### INSTRUCTIONS TO FOLLOW
From the records below, transcribe only the lines running from the one with "[8, 10, 12]" through the one with "def needBits (gs". Keep both of those end lines.

Data entries
>>>>>
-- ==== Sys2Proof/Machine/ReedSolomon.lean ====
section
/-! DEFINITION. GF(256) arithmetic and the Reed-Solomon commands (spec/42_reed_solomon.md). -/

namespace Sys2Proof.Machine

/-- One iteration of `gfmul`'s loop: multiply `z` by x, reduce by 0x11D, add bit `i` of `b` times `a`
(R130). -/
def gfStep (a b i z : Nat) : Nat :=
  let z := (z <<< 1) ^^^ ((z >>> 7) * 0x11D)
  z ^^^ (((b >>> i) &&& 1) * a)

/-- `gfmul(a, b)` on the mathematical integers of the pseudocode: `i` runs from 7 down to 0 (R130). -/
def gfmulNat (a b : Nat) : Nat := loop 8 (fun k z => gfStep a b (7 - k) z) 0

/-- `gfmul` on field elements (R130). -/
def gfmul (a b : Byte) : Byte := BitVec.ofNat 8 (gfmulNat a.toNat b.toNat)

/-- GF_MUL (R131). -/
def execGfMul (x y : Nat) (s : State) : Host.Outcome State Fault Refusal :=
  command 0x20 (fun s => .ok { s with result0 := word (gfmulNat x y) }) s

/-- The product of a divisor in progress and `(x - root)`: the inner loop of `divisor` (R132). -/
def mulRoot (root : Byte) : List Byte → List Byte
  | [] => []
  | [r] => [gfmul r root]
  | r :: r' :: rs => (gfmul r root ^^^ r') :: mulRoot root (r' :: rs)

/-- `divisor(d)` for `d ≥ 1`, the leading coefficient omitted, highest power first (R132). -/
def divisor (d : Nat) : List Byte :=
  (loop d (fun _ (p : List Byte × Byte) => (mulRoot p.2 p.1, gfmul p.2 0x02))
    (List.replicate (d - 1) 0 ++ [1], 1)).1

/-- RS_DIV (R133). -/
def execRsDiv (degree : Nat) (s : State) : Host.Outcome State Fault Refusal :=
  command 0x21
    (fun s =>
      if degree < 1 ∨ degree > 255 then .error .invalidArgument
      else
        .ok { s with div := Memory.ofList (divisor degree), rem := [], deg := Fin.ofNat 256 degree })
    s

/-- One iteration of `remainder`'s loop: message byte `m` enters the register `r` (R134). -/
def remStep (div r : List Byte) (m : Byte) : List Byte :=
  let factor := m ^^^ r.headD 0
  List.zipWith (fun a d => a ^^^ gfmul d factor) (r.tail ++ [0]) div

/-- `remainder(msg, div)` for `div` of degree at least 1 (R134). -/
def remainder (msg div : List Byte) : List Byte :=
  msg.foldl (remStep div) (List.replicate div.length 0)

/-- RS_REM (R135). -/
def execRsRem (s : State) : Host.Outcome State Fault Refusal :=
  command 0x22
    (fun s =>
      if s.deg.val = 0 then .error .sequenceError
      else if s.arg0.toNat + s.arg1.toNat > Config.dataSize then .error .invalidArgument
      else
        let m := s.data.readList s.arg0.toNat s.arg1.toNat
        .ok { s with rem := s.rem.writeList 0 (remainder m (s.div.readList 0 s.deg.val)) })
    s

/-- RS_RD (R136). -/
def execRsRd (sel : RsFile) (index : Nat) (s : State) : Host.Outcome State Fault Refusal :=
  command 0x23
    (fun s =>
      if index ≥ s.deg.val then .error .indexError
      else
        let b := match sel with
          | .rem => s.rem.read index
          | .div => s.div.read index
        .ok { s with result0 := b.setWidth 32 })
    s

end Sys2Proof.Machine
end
<<<<<
>>>>>
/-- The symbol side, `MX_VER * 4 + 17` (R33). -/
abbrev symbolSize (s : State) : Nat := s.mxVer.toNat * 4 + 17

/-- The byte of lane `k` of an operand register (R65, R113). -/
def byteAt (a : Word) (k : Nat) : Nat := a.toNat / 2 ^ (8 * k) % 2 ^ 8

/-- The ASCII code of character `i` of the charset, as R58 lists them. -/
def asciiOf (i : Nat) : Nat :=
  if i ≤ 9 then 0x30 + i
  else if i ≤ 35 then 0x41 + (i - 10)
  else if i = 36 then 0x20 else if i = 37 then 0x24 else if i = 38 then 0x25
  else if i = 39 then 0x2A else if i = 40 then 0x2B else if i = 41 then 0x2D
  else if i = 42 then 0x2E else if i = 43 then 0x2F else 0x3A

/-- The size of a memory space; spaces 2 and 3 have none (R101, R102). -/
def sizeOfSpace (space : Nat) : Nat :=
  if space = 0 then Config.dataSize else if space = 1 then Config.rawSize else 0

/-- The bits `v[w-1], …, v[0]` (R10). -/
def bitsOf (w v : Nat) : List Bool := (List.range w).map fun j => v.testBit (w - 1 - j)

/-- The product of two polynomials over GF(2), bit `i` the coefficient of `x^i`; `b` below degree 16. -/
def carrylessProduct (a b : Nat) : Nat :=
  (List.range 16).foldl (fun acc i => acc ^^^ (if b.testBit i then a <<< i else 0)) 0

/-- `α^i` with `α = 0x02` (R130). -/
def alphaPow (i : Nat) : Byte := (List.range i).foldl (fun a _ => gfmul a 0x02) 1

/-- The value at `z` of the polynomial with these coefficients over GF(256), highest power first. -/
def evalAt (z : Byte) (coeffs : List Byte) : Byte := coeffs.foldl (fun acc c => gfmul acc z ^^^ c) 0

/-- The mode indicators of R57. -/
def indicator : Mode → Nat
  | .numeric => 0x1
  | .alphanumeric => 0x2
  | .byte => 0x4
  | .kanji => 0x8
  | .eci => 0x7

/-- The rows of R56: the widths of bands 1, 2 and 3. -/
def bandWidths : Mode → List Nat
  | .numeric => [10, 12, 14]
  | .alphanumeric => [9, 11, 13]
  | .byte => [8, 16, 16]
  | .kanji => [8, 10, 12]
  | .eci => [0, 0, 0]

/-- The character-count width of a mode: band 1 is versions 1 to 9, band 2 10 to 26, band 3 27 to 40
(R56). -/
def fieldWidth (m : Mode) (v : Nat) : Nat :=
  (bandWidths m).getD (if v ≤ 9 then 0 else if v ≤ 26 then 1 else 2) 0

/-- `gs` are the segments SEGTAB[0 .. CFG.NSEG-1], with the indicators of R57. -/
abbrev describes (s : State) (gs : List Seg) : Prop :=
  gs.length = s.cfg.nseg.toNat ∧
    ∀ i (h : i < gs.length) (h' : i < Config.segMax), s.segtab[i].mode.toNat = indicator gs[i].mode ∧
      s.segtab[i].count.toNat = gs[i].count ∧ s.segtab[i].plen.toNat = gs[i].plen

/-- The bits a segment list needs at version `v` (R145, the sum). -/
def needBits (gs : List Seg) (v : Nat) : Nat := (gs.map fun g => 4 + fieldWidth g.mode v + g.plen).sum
<<<<<
### EXERCISE ANSWER
  | .kanji => [8, 10, 12]
  | .eci => [0, 0, 0]

/-- The character-count width of a mode: band 1 is versions 1 to 9, band 2 10 to 26, band 3 27 to 40
(R56). -/
def fieldWidth (m : Mode) (v : Nat) : Nat :=
  (bandWidths m).getD (if v ≤ 9 then 0 else if v ≤ 26 then 1 else 2) 0

/-- `gs` are the segments SEGTAB[0 .. CFG.NSEG-1], with the indicators of R57. -/
abbrev describes (s : State) (gs : List Seg) : Prop :=
  gs.length = s.cfg.nseg.toNat ∧
    ∀ i (h : i < gs.length) (h' : i < Config.segMax), s.segtab[i].mode.toNat = indicator gs[i].mode ∧
      s.segtab[i].count.toNat = gs[i].count ∧ s.segtab[i].plen.toNat = gs[i].plen

/-- The bits a segment list needs at version `v` (R145, the sum). -/
def needBits (gs : List Seg) (v : Nat) : Nat := (gs.map fun g => 4 + fieldWidth g.mode v + g.plen).sum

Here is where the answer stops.